The goal of safeguarding U.S. public policy from undue foreign influence is critically important to our democracy. But U.S. employees of a Canadian auto-parts company or a German grocery chain should not be lumped together with an agent of a foreign government. International companies are imperative to America’s development in a variety of ways:
- Supporting Millions of High-Quality Jobs: International companies employ eight million U.S. workers, providing compensation that is 10 percent higher than the economy-wide average. In fact, over the past five years of data, international companies have created nearly 400,000 new manufacturing jobs in the United States, compared to an overall loss of 223,000 U.S. manufacturing jobs during the same time.
- Fueling American Innovation: American scientists and engineers employed by international companies are leading our nation’s innovation advantage. International employers spend more than $71 billion on research and development activities, or 13 percent of America’s private-sector R&D.
- Making America’s Economy More Resilient: International companies help broaden the U.S. economy, open new markets and give other countries a stake in America’s economic success, which is good for the U.S. economy and global stability.
FARA’s Origins: The Foreign Agents Registration Act (FARA) was enacted in 1938 in response to the rise of foreign propaganda, particularly from Nazi Germany. The law aimed to ensure transparency by requiring agents representing foreign principals to register with the U.S. government, disclose their activities, and submit periodic reports.

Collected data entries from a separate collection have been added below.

/-- `LD rr,(x)`, `11100000 xxxxxxxx 01001rrr`: R128, R62. -/
def execLdRRAtX (rr : Reg16) (x : Byte) (s : State) : Result := .next (ldRRSrc rr (.x x) s)

/-- `LD rr,(vw)`, `11100001 wwwwwwww vvvvvvvv 01001rrr`: R128, R67. -/
def execLdRRAtVW (rr : Reg16) (addr : Word) (s : State) : Result := .next (ldRRSrc rr (.vw addr) s)

/-- `LD rr,(DE)`, `11100010 01001rrr`: R128, R59. -/
def execLdRRAtDE (rr : Reg16) (s : State) : Result := .next (ldRRSrc rr .de s)

/-- `LD rr,(HL)`, `11100011 01001rrr`: R128, R59. -/
def execLdRRAtHL (rr : Reg16) (s : State) : Result := .next (ldRRSrc rr .hl s)

/-- `LD rr,(IX)`, `11100100 01001rrr`: R128, R59. -/
def execLdRRAtIX (rr : Reg16) (s : State) : Result := .next (ldRRSrc rr .ix s)

/-- `LD rr,(IY)`, `11100101 01001rrr`: R128, R59. -/
def execLdRRAtIY (rr : Reg16) (s : State) : Result := .next (ldRRSrc rr .iy s)

/-- `LD rr,(+SP)`, `11100110 01001rrr`: R128, R63. -/
def execLdRRAtIncSP (rr : Reg16) (s : State) : Result := .next (ldRRSrc rr .incSP s)

/-- `LD rr,(HL+C)`, `11100111 01001rrr`: R128, R61. -/
def execLdRRAtHLC (rr : Reg16) (s : State) : Result := .next (ldRRSrc rr .hlC s)

/-- `LD rr,(IX+d)`, `11010100 dddddddd 01001rrr`: R128, R60. -/
def execLdRRAtIXd (rr : Reg16) (d : Byte) (s : State) : Result := .next (ldRRSrc rr (.ixd d) s)

/-- `LD rr,(IY+d)`, `11010101 dddddddd 01001rrr`: R128, R60. -/
def execLdRRAtIYd (rr : Reg16) (d : Byte) (s : State) : Result := .next (ldRRSrc rr (.iyd d) s)

/-- `LD rr,(SP+d)`, `11010110 dddddddd 01001rrr`: R128, R65. -/
def execLdRRAtSPd (rr : Reg16) (d : Byte) (s : State) : Result := .next (ldRRSrc rr (.spd d) s)

/-- `LD rr,(HL+d)`, `11010111 dddddddd 01001rrr`: R128, R60. -/
def execLdRRAtHLd (rr : Reg16) (d : Byte) (s : State) : Result := .next (ldRRSrc rr (.hld d) s)

/-- `LD rr,(PC+A)`, `01001111 01001rrr`: R128, R66. -/
def execLdRRAtPCA (rr : Reg16) (s : State) : Result := .next (ldRRSrc rr .pcA s)

/-- `XCH r,(x)`, `11100000 xxxxxxxx 01110rrr`: R156, R62. -/
def execXchRAtX (r : Reg8) (x : Byte) (s : State) : Result := .next (xchRSrc r (.x x) s)

/-- `XCH r,(vw)`, `11100001 wwwwwwww vvvvvvvv 01110rrr`: R156, R67. -/
def execXchRAtVW (r : Reg8) (addr : Word) (s : State) : Result := .next (xchRSrc r (.vw addr) s)

/-- `XCH r,(DE)`, `11100010 01110rrr`: R156, R59. -/
def execXchRAtDE (r : Reg8) (s : State) : Result := .next (xchRSrc r .de s)

/-- `XCH r,(HL)`, `11100011 01110rrr`: R156, R59. -/
def execXchRAtHL (r : Reg8) (s : State) : Result := .next (xchRSrc r .hl s)

/-- `XCH r,(IX)`, `11100100 01110rrr`: R156, R59. -/
def execXchRAtIX (r : Reg8) (s : State) : Result := .next (xchRSrc r .ix s)

/-- `XCH r,(IY)`, `11100101 01110rrr`: R156, R59. -/
def execXchRAtIY (r : Reg8) (s : State) : Result := .next (xchRSrc r .iy s)

/-- `XCH r,(+SP)`, `11100110 01110rrr`: R156, R63. -/
def execXchRAtIncSP (r : Reg8) (s : State) : Result := .next (xchRSrc r .incSP s)

/-- `XCH r,(HL+C)`, `11100111 01110rrr`: R156, R61. -/
def execXchRAtHLC (r : Reg8) (s : State) : Result := .next (xchRSrc r .hlC s)

/-- `XCH r,(IX+d)`, `11010100 dddddddd 01110rrr`: R156, R60. -/
def execXchRAtIXd (r : Reg8) (d : Byte) (s : State) : Result := .next (xchRSrc r (.ixd d) s)

/-- `XCH r,(IY+d)`, `11010101 dddddddd 01110rrr`: R156, R60. -/
def execXchRAtIYd (r : Reg8) (d : Byte) (s : State) : Result := .next (xchRSrc r (.iyd d) s)

/-- `XCH r,(SP+d)`, `11010110 dddddddd 01110rrr`: R156, R65. -/
def execXchRAtSPd (r : Reg8) (d : Byte) (s : State) : Result := .next (xchRSrc r (.spd d) s)

/-- `XCH r,(HL+d)`, `11010111 dddddddd 01110rrr`: R156, R60. -/
def execXchRAtHLd (r : Reg8) (d : Byte) (s : State) : Result := .next (xchRSrc r (.hld d) s)

/-- `XCH r,(PC+A)`, `01001111 01110rrr`: R156, R66. -/
def execXchRAtPCA (r : Reg8) (s : State) : Result := .next (xchRSrc r .pcA s)

/-- `XCH rr,(x)`, `11100000 xxxxxxxx 11011rrr`: R157, R62. -/
def execXchRRAtX (rr : Reg16) (x : Byte) (s : State) : Result := .next (xchRRSrc rr (.x x) s)

/-- `XCH rr,(vw)`, `11100001 wwwwwwww vvvvvvvv 11011rrr`: R157, R67. -/
def execXchRRAtVW (rr : Reg16) (addr : Word) (s : State) : Result := .next (xchRRSrc rr (.vw addr) s)

/-- `XCH rr,(DE)`, `11100010 11011rrr`: R157, R59. -/
def execXchRRAtDE (rr : Reg16) (s : State) : Result := .next (xchRRSrc rr .de s)

/-- `XCH rr,(HL)`, `11100011 11011rrr`: R157, R59. -/
def execXchRRAtHL (rr : Reg16) (s : State) : Result := .next (xchRRSrc rr .hl s)

/-- `XCH rr,(IX)`, `11100100 11011rrr`: R157, R59. -/
def execXchRRAtIX (rr : Reg16) (s : State) : Result := .next (xchRRSrc rr .ix s)

/-- `XCH rr,(IY)`, `11100101 11011rrr`: R157, R59. -/
def execXchRRAtIY (rr : Reg16) (s : State) : Result := .next (xchRRSrc rr .iy s)

/-- `XCH rr,(+SP)`, `11100110 11011rrr`: R157, R63. -/
def execXchRRAtIncSP (rr : Reg16) (s : State) : Result := .next (xchRRSrc rr .incSP s)

/-- `XCH rr,(HL+C)`, `11100111 11011rrr`: R157, R61. -/
def execXchRRAtHLC (rr : Reg16) (s : State) : Result := .next (xchRRSrc rr .hlC s)

/-- `XCH rr,(IX+d)`, `11010100 dddddddd 11011rrr`: R157, R60. -/
def execXchRRAtIXd (rr : Reg16) (d : Byte) (s : State) : Result := .next (xchRRSrc rr (.ixd d) s)

/-- `XCH rr,(IY+d)`, `11010101 dddddddd 11011rrr`: R157, R60. -/
def execXchRRAtIYd (rr : Reg16) (d : Byte) (s : State) : Result := .next (xchRRSrc rr (.iyd d) s)

/-- `XCH rr,(SP+d)`, `11010110 dddddddd 11011rrr`: R157, R65. -/
def execXchRRAtSPd (rr : Reg16) (d : Byte) (s : State) : Result := .next (xchRRSrc rr (.spd d) s)

/-- `XCH rr,(HL+d)`, `11010111 dddddddd 11011rrr`: R157, R60. -/
def execXchRRAtHLd (rr : Reg16) (d : Byte) (s : State) : Result := .next (xchRRSrc rr (.hld d) s)

/-- `XCH rr,(PC+A)`, `01001111 11011rrr`: R157, R66. -/
def execXchRRAtPCA (rr : Reg16) (s : State) : Result := .next (xchRRSrc rr .pcA s)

While it has been modified several times, FARA has remained focused on targeting foreign propaganda and covert influence, not hindering legitimate business operations of international companies that create jobs and contribute to the U.S. economy.

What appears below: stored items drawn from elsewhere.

/-! `State.withBank1` -/

@[simp] theorem State.withBank1_bank0 (v : Bank) : (s.withBank1 v).bank0 = s.bank0 := rfl
@[simp] theorem State.withBank1_bank1 (v : Bank) : (s.withBank1 v).bank1 = v := rfl
@[simp] theorem State.withBank1_sp (v : Bank) : (s.withBank1 v).sp = s.sp := rfl
@[simp] theorem State.withBank1_pc (v : Bank) : (s.withBank1 v).pc = s.pc := rfl
@[simp] theorem State.withBank1_psw (v : Bank) : (s.withBank1 v).psw = s.psw := rfl
@[simp] theorem State.withBank1_imf (v : Bank) : (s.withBank1 v).imf = s.imf := rfl
@[simp] theorem State.withBank1_data (v : Bank) : (s.withBank1 v).data = s.data := rfl
@[simp] theorem State.withBank1_code (v : Bank) : (s.withBank1 v).code = s.code := rfl
@[simp] theorem State.withBank1_event (v : Bank) : (s.withBank1 v).event = s.event := rfl
@[simp] theorem State.withBank1_draws (v : Bank) : (s.withBank1 v).draws = s.draws := rfl
@[simp] theorem State.withBank1_pcPlus (v : Bank) (k : Nat) : (s.withBank1 v).pcPlus k = s.pcPlus k := rfl
@[simp] theorem memRead8_withBank1 (v : Bank) (a : Word) : memRead8 (s.withBank1 v) a = memRead8 s a := rfl
@[simp] theorem memRead16_withBank1 (v : Bank) (a : Word) : memRead16 (s.withBank1 v) a = memRead16 s a := rfl
@[simp] theorem codeRead8_withBank1 (v : Bank) (a : Word) : codeRead8 (s.withBank1 v) a = codeRead8 s a := rfl
@[simp] theorem codeRead16_withBank1 (v : Bank) (a : Word) : codeRead16 (s.withBank1 v) a = codeRead16 s a := rfl

/-! `State.withSp` -/

@[simp] theorem State.withSp_bank0 (v : Word) : (s.withSp v).bank0 = s.bank0 := rfl
@[simp] theorem State.withSp_bank1 (v : Word) : (s.withSp v).bank1 = s.bank1 := rfl
@[simp] theorem State.withSp_sp (v : Word) : (s.withSp v).sp = v := rfl
@[simp] theorem State.withSp_pc (v : Word) : (s.withSp v).pc = s.pc := rfl
@[simp] theorem State.withSp_psw (v : Word) : (s.withSp v).psw = s.psw := rfl
@[simp] theorem State.withSp_imf (v : Word) : (s.withSp v).imf = s.imf := rfl
@[simp] theorem State.withSp_data (v : Word) : (s.withSp v).data = s.data := rfl
@[simp] theorem State.withSp_code (v : Word) : (s.withSp v).code = s.code := rfl
@[simp] theorem State.withSp_event (v : Word) : (s.withSp v).event = s.event := rfl
@[simp] theorem State.withSp_draws (v : Word) : (s.withSp v).draws = s.draws := rfl
@[simp] theorem State.withSp_pcPlus (v : Word) (k : Nat) : (s.withSp v).pcPlus k = s.pcPlus k := rfl
@[simp] theorem State.withSp_bank (v : Word) : (s.withSp v).bank = s.bank := rfl
@[simp] theorem readR8_withSp (v : Word) (r : Reg8) : readR8 (s.withSp v) r = readR8 s r := rfl
@[simp] theorem memRead8_withSp (v : Word) (a : Word) : memRead8 (s.withSp v) a = memRead8 s a := rfl
@[simp] theorem memRead16_withSp (v : Word) (a : Word) : memRead16 (s.withSp v) a = memRead16 s a := rfl
@[simp] theorem codeRead8_withSp (v : Word) (a : Word) : codeRead8 (s.withSp v) a = codeRead8 s a := rfl
@[simp] theorem codeRead16_withSp (v : Word) (a : Word) : codeRead16 (s.withSp v) a = codeRead16 s a := rfl

/-! `State.withPc` -/

@[simp] theorem State.withPc_bank0 (v : Word) : (s.withPc v).bank0 = s.bank0 := rfl
@[simp] theorem State.withPc_bank1 (v : Word) : (s.withPc v).bank1 = s.bank1 := rfl
@[simp] theorem State.withPc_sp (v : Word) : (s.withPc v).sp = s.sp := rfl
@[simp] theorem State.withPc_pc (v : Word) : (s.withPc v).pc = v := rfl
@[simp] theorem State.withPc_psw (v : Word) : (s.withPc v).psw = s.psw := rfl
@[simp] theorem State.withPc_imf (v : Word) : (s.withPc v).imf = s.imf := rfl
@[simp] theorem State.withPc_data (v : Word) : (s.withPc v).data = s.data := rfl
@[simp] theorem State.withPc_code (v : Word) : (s.withPc v).code = s.code := rfl
@[simp] theorem State.withPc_event (v : Word) : (s.withPc v).event = s.event := rfl
@[simp] theorem State.withPc_draws (v : Word) : (s.withPc v).draws = s.draws := rfl
@[simp] theorem State.withPc_bank (v : Word) : (s.withPc v).bank = s.bank := rfl
@[simp] theorem readR8_withPc (v : Word) (r : Reg8) : readR8 (s.withPc v) r = readR8 s r := rfl
@[simp] theorem readR16_withPc (v : Word) (r : Reg16) : readR16 (s.withPc v) r = readR16 s r := by
  cases r <;> rfl
@[simp] theorem memRead8_withPc (v : Word) (a : Word) : memRead8 (s.withPc v) a = memRead8 s a := rfl
@[simp] theorem memRead16_withPc (v : Word) (a : Word) : memRead16 (s.withPc v) a = memRead16 s a := rfl
@[simp] theorem codeRead8_withPc (v : Word) (a : Word) : codeRead8 (s.withPc v) a = codeRead8 s a := rfl
@[simp] theorem codeRead16_withPc (v : Word) (a : Word) : codeRead16 (s.withPc v) a = codeRead16 s a := rfl

/-! `State.withPsw` -/

@[simp] theorem State.withPsw_bank0 (v : Psw) : (s.withPsw v).bank0 = s.bank0 := rfl
@[simp] theorem State.withPsw_bank1 (v : Psw) : (s.withPsw v).bank1 = s.bank1 := rfl
@[simp] theorem State.withPsw_sp (v : Psw) : (s.withPsw v).sp = s.sp := rfl
@[simp] theorem State.withPsw_pc (v : Psw) : (s.withPsw v).pc = s.pc := rfl
@[simp] theorem State.withPsw_psw (v : Psw) : (s.withPsw v).psw = v := rfl
@[simp] theorem State.withPsw_imf (v : Psw) : (s.withPsw v).imf = s.imf := rfl
@[simp] theorem State.withPsw_data (v : Psw) : (s.withPsw v).data = s.data := rfl
@[simp] theorem State.withPsw_code (v : Psw) : (s.withPsw v).code = s.code := rfl
@[simp] theorem State.withPsw_event (v : Psw) : (s.withPsw v).event = s.event := rfl
@[simp] theorem State.withPsw_draws (v : Psw) : (s.withPsw v).draws = s.draws := rfl
@[simp] theorem State.withPsw_pcPlus (v : Psw) (k : Nat) : (s.withPsw v).pcPlus k = s.pcPlus k := rfl
@[simp] theorem memRead8_withPsw (v : Psw) (a : Word) : memRead8 (s.withPsw v) a = memRead8 s a := rfl
@[simp] theorem memRead16_withPsw (v : Psw) (a : Word) : memRead16 (s.withPsw v) a = memRead16 s a := rfl
@[simp] theorem codeRead8_withPsw (v : Psw) (a : Word) : codeRead8 (s.withPsw v) a = codeRead8 s a := rfl
@[simp] theorem codeRead16_withPsw (v : Psw) (a : Word) : codeRead16 (s.withPsw v) a = codeRead16 s a := rfl

/-! `State.withImf` -/

@[simp] theorem State.withImf_bank0 (v : Bool) : (s.withImf v).bank0 = s.bank0 := rfl
@[simp] theorem State.withImf_bank1 (v : Bool) : (s.withImf v).bank1 = s.bank1 := rfl
@[simp] theorem State.withImf_sp (v : Bool) : (s.withImf v).sp = s.sp := rfl
@[simp] theorem State.withImf_pc (v : Bool) : (s.withImf v).pc = s.pc := rfl
@[simp] theorem State.withImf_psw (v : Bool) : (s.withImf v).psw = s.psw := rfl
@[simp] theorem State.withImf_imf (v : Bool) : (s.withImf v).imf = v := rfl
@[simp] theorem State.withImf_data (v : Bool) : (s.withImf v).data = s.data := rfl
@[simp] theorem State.withImf_code (v : Bool) : (s.withImf v).code = s.code := rfl
@[simp] theorem State.withImf_event (v : Bool) : (s.withImf v).event = s.event := rfl
@[simp] theorem State.withImf_draws (v : Bool) : (s.withImf v).draws = s.draws := rfl
@[simp] theorem State.withImf_pcPlus (v : Bool) (k : Nat) : (s.withImf v).pcPlus k = s.pcPlus k := rfl
@[simp] theorem State.withImf_bank (v : Bool) : (s.withImf v).bank = s.bank := rfl
@[simp] theorem readR8_withImf (v : Bool) (r : Reg8) : readR8 (s.withImf v) r = readR8 s r := rfl
@[simp] theorem readR16_withImf (v : Bool) (r : Reg16) : readR16 (s.withImf v) r = readR16 s r := by
  cases r <;> rfl
@[simp] theorem codeRead8_withImf (v : Bool) (a : Word) : codeRead8 (s.withImf v) a = codeRead8 s a := rfl
@[simp] theorem codeRead16_withImf (v : Bool) (a : Word) : codeRead16 (s.withImf v) a = codeRead16 s a := rfl

/-! `State.withData` -/

@[simp] theorem State.withData_bank0 (v : Mem) : (s.withData v).bank0 = s.bank0 := rfl
@[simp] theorem State.withData_bank1 (v : Mem) : (s.withData v).bank1 = s.bank1 := rfl
@[simp] theorem State.withData_sp (v : Mem) : (s.withData v).sp = s.sp := rfl
@[simp] theorem State.withData_pc (v : Mem) : (s.withData v).pc = s.pc := rfl
@[simp] theorem State.withData_psw (v : Mem) : (s.withData v).psw = s.psw := rfl
@[simp] theorem State.withData_imf (v : Mem) : (s.withData v).imf = s.imf := rfl
@[simp] theorem State.withData_data (v : Mem) : (s.withData v).data = v := rfl
@[simp] theorem State.withData_code (v : Mem) : (s.withData v).code = s.code := rfl
@[simp] theorem State.withData_event (v : Mem) : (s.withData v).event = s.event := rfl
@[simp] theorem State.withData_draws (v : Mem) : (s.withData v).draws = s.draws := rfl
@[simp] theorem State.withData_pcPlus (v : Mem) (k : Nat) : (s.withData v).pcPlus k = s.pcPlus k := rfl
@[simp] theorem State.withData_bank (v : Mem) : (s.withData v).bank = s.bank := rfl
@[simp] theorem readR8_withData (v : Mem) (r : Reg8) : readR8 (s.withData v) r = readR8 s r := rfl
@[simp] theorem readR16_withData (v : Mem) (r : Reg16) : readR16 (s.withData v) r = readR16 s r := by
  cases r <;> rfl
@[simp] theorem codeRead8_withData (v : Mem) (a : Word) : codeRead8 (s.withData v) a = codeRead8 s a := rfl
@[simp] theorem codeRead16_withData (v : Mem) (a : Word) : codeRead16 (s.withData v) a = codeRead16 s a := rfl

/-! `State.withCode` -/

@[simp] theorem State.withCode_bank0 (v : Mem) : (s.withCode v).bank0 = s.bank0 := rfl
@[simp] theorem State.withCode_bank1 (v : Mem) : (s.withCode v).bank1 = s.bank1 := rfl
@[simp] theorem State.withCode_sp (v : Mem) : (s.withCode v).sp = s.sp := rfl
@[simp] theorem State.withCode_pc (v : Mem) : (s.withCode v).pc = s.pc := rfl
@[simp] theorem State.withCode_psw (v : Mem) : (s.withCode v).psw = s.psw := rfl
@[simp] theorem State.withCode_imf (v : Mem) : (s.withCode v).imf = s.imf := rfl
@[simp] theorem State.withCode_data (v : Mem) : (s.withCode v).data = s.data := rfl
@[simp] theorem State.withCode_code (v : Mem) : (s.withCode v).code = v := rfl
@[simp] theorem State.withCode_event (v : Mem) : (s.withCode v).event = s.event := rfl
@[simp] theorem State.withCode_draws (v : Mem) : (s.withCode v).draws = s.draws := rfl
@[simp] theorem State.withCode_pcPlus (v : Mem) (k : Nat) : (s.withCode v).pcPlus k = s.pcPlus k := rfl
@[simp] theorem State.withCode_bank (v : Mem) : (s.withCode v).bank = s.bank := rfl
@[simp] theorem readR8_withCode (v : Mem) (r : Reg8) : readR8 (s.withCode v) r = readR8 s r := rfl
@[simp] theorem readR16_withCode (v : Mem) (r : Reg16) : readR16 (s.withCode v) r = readR16 s r := by
  cases r <;> rfl
@[simp] theorem memRead8_withCode (v : Mem) (a : Word) : memRead8 (s.withCode v) a = memRead8 s a := rfl
@[simp] theorem memRead16_withCode (v : Mem) (a : Word) : memRead16 (s.withCode v) a = memRead16 s a := rfl

/-! `State.withEvent` -/

@[simp] theorem State.withEvent_bank0 (v : Option HostEvent) : (s.withEvent v).bank0 = s.bank0 := rfl
@[simp] theorem State.withEvent_bank1 (v : Option HostEvent) : (s.withEvent v).bank1 = s.bank1 := rfl
@[simp] theorem State.withEvent_sp (v : Option HostEvent) : (s.withEvent v).sp = s.sp := rfl
@[simp] theorem State.withEvent_pc (v : Option HostEvent) : (s.withEvent v).pc = s.pc := rfl
@[simp] theorem State.withEvent_psw (v : Option HostEvent) : (s.withEvent v).psw = s.psw := rfl
@[simp] theorem State.withEvent_imf (v : Option HostEvent) : (s.withEvent v).imf = s.imf := rfl
@[simp] theorem State.withEvent_data (v : Option HostEvent) : (s.withEvent v).data = s.data := rfl
@[simp] theorem State.withEvent_code (v : Option HostEvent) : (s.withEvent v).code = s.code := rfl
@[simp] theorem State.withEvent_event (v : Option HostEvent) : (s.withEvent v).event = v := rfl
@[simp] theorem State.withEvent_draws (v : Option HostEvent) : (s.withEvent v).draws = s.draws := rfl
@[simp] theorem State.withEvent_pcPlus (v : Option HostEvent) (k : Nat) : (s.withEvent v).pcPlus k = s.pcPlus k := rfl
@[simp] theorem State.withEvent_bank (v : Option HostEvent) : (s.withEvent v).bank = s.bank := rfl
@[simp] theorem readR8_withEvent (v : Option HostEvent) (r : Reg8) : readR8 (s.withEvent v) r = readR8 s r := rfl
@[simp] theorem readR16_withEvent (v : Option HostEvent) (r : Reg16) : readR16 (s.withEvent v) r = readR16 s r := by
  cases r <;> rfl
@[simp] theorem memRead8_withEvent (v : Option HostEvent) (a : Word) : memRead8 (s.withEvent v) a = memRead8 s a := rfl
@[simp] theorem memRead16_withEvent (v : Option HostEvent) (a : Word) : memRead16 (s.withEvent v) a = memRead16 s a := rfl
@[simp] theorem codeRead8_withEvent (v : Option HostEvent) (a : Word) : codeRead8 (s.withEvent v) a = codeRead8 s a := rfl
@[simp] theorem codeRead16_withEvent (v : Option HostEvent) (a : Word) : codeRead16 (s.withEvent v) a = codeRead16 s a := rfl

/-! `State.withDraws` -/

@[simp] theorem State.withDraws_bank0 (v : Nat) : (s.withDraws v).bank0 = s.bank0 := rfl
@[simp] theorem State.withDraws_bank1 (v : Nat) : (s.withDraws v).bank1 = s.bank1 := rfl
@[simp] theorem State.withDraws_sp (v : Nat) : (s.withDraws v).sp = s.sp := rfl
@[simp] theorem State.withDraws_pc (v : Nat) : (s.withDraws v).pc = s.pc := rfl
@[simp] theorem State.withDraws_psw (v : Nat) : (s.withDraws v).psw = s.psw := rfl
@[simp] theorem State.withDraws_imf (v : Nat) : (s.withDraws v).imf = s.imf := rfl
@[simp] theorem State.withDraws_data (v : Nat) : (s.withDraws v).data = s.data := rfl
@[simp] theorem State.withDraws_code (v : Nat) : (s.withDraws v).code = s.code := rfl
@[simp] theorem State.withDraws_event (v : Nat) : (s.withDraws v).event = s.event := rfl
@[simp] theorem State.withDraws_draws (v : Nat) : (s.withDraws v).draws = v := rfl
@[simp] theorem State.withDraws_pcPlus (v : Nat) (k : Nat) : (s.withDraws v).pcPlus k = s.pcPlus k := rfl
@[simp] theorem State.withDraws_bank (v : Nat) : (s.withDraws v).bank = s.bank := rfl
@[simp] theorem readR8_withDraws (v : Nat) (r : Reg8) : readR8 (s.withDraws v) r = readR8 s r := rfl
@[simp] theorem readR16_withDraws (v : Nat) (r : Reg16) : readR16 (s.withDraws v) r = readR16 s r := by
  cases r <;> rfl
@[simp] theorem memRead8_withDraws (v : Nat) (a : Word) : memRead8 (s.withDraws v) a = memRead8 s a := rfl
@[simp] theorem memRead16_withDraws (v : Nat) (a : Word) : memRead16 (s.withDraws v) a = memRead16 s a := rfl
@[simp] theorem codeRead8_withDraws (v : Nat) (a : Word) : codeRead8 (s.withDraws v) a = codeRead8 s a := rfl
@[simp] theorem codeRead16_withDraws (v : Nat) (a : Word) : codeRead16 (s.withDraws v) a = codeRead16 s a := rfl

Congressional Intent Is Clear: FARA requires the public disclosure of those who represent foreign interests. Congress has consistently reaffirmed a fundamental distinction between the Lobbying Disclosure Act (LDA) and FARA when it comes to international companies’ advocacy reporting.
As the Senate noted in 1997 when it passed a LDA technical corrections bill, “[Congress’s] intention is to reaffirm the bright line distinction between governmental and non-governmental representations. Agents of private commercial foreign principals will be exempt from FARA requirements so long as they register under the LDA.”
The Importance of the LDA Exemption: Requiring U.S. employees of domestic subsidiaries to file as a “foreign agent” and publicly disclose copies of every “informational material” they disseminate – from spreadsheets to text messages – would create a clear and arbitrary disadvantage for many major U.S. employers.
Elected officials would be less inclined to visit facilities and meet with employees in their district, greatly hampering the ability of American workers to raise policy concerns with their elected representatives.
Additionally, registered lobbyists of domestic subsidiaries already disclose their company’s international affiliations and advocacy. As required by Section 4(b)(4) of the Lobbying Disclosure Act (LDA), Question 14 of the Lobbying Registration Form (LD-1) – under a bold heading titled “FOREIGN ENTITIES” – requires broad disclosure of foreign-parent corporations and other foreign entities affiliated with the registrant.
The LDA exemption recognizes that foreign-affiliated businesses operating in the U.S. should not be treated as agents of foreign influence but rather as legitimate participants in the American economy.
The ‘Commercial Exemption’ Is Insufficient: In an undated letter sent to Senate Foreign Relations and Judiciary Committee leaders made public late last year, the U.S. Department of Justice exceeded what was asked of it and openly lobbied for the elimination of LDA protection, casually asserting that the “commercial exemption” would be sufficient for subsidiaries “engaged in ordinary commercial activities.”
Even an elementary example of global commerce disproves that assertion. Imagine a domestic subsidiary of a popular toy company raising concerns with their elected U.S. representatives about a proposed retaliatory tariff on imported plastic building blocks, that effort should meet FARA’s Commercial Exemption standard of acting “in furtherance of the bona fide trade or commerce” of the U.S. subsidiary. But to the extent that work aligns with an effort by a foreign government to oppose the same tariff for broader reasons, it could be found to “directly promote the public or political interests” of that foreign government, thus exposing that major U.S. employer to potential FARA prosecution.
No Apparent Abuses: While FARA-related prosecutions are uncommon, recent high-profile indictments and DOJ’s increased attention to non-filers demonstrate that prosecution under FARA is quite possible and that the regulated community has redoubled its compliance efforts accordingly.
In fact, the absence of even any credible controversies (much less actual violations) involving international businesses reflects the absence of any basis for radically reshaping FARA’s scope or its application to commercially-oriented lobbying activities of domestic subsidiaries. Therefore, any efforts to update FARA should focus on strengthening its enforcement and targeting agents of foreign governments.